Give back, exactly as written, the lines from the beginning of the listing through the one that contains "unspecified values that".
—————
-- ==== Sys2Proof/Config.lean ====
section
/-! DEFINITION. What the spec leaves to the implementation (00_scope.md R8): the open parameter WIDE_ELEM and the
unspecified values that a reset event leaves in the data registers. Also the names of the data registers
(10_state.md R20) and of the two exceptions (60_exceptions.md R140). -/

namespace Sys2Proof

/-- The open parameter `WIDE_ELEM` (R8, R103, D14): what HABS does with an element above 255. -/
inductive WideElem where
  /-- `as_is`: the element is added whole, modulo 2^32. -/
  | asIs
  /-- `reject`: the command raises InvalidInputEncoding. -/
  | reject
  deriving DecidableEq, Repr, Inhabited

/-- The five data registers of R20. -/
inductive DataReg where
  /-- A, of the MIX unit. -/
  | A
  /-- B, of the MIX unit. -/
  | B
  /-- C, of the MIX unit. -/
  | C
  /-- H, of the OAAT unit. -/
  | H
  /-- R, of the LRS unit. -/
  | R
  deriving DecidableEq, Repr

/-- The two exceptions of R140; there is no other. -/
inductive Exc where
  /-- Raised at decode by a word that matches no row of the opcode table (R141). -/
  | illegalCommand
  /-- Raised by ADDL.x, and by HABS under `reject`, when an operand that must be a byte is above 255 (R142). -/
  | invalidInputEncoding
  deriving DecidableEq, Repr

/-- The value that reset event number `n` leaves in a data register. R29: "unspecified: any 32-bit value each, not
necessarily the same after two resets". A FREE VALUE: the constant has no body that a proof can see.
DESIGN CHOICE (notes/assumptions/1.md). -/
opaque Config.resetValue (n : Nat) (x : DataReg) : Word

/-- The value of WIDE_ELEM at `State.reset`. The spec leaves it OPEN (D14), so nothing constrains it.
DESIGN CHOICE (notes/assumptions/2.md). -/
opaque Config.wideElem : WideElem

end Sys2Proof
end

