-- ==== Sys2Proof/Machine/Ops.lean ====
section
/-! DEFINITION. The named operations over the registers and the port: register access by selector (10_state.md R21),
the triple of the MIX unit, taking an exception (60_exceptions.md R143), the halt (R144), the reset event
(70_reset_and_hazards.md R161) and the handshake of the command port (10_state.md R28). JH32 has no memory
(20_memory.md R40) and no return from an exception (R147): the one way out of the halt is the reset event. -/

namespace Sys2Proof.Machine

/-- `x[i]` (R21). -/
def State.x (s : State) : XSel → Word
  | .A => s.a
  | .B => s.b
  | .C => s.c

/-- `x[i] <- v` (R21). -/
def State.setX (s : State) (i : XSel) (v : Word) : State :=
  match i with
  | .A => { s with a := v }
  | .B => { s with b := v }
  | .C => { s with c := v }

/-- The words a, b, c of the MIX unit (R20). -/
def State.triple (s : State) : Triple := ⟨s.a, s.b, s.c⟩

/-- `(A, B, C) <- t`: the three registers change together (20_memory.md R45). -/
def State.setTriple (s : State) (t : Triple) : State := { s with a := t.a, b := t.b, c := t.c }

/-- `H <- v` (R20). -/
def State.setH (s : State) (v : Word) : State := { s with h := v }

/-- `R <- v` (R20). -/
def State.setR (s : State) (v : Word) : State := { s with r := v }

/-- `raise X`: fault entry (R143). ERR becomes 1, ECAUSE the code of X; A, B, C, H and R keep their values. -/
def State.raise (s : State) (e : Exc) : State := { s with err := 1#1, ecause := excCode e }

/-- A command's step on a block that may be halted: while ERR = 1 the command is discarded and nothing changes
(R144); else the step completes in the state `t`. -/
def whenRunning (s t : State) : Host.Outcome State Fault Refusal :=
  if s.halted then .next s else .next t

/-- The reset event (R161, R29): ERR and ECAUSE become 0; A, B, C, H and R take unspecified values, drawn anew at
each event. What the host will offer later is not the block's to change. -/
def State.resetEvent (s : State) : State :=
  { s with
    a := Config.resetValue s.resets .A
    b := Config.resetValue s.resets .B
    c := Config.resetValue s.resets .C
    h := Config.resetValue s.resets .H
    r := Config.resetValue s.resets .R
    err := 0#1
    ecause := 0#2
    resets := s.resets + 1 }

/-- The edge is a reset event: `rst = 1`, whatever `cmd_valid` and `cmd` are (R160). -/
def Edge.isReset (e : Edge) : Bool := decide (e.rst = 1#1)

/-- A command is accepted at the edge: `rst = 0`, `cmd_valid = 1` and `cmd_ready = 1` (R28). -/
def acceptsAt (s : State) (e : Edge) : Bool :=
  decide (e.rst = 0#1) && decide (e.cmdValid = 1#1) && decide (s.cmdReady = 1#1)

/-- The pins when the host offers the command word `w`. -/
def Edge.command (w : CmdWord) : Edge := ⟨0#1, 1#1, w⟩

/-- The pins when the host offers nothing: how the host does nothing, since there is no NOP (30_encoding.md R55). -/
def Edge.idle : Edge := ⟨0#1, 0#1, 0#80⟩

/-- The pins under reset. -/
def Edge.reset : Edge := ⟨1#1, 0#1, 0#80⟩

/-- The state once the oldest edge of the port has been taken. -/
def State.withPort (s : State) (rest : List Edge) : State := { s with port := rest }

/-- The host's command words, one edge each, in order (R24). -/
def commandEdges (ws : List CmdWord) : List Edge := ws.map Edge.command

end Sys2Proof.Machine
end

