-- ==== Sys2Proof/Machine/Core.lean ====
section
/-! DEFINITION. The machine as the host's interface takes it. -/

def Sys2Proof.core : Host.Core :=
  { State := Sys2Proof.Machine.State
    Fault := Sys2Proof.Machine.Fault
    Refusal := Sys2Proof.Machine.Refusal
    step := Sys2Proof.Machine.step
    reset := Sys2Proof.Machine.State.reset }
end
—————
» **Your solution**:
-- ==== Sys2Proof/Config.lean ====
section
/-! DEFINITION. What the spec leaves to the implementation (00_scope.md R8): the open parameter WIDE_ELEM and the
unspecified values that a reset event leaves in the data registers. Also the names of the data registers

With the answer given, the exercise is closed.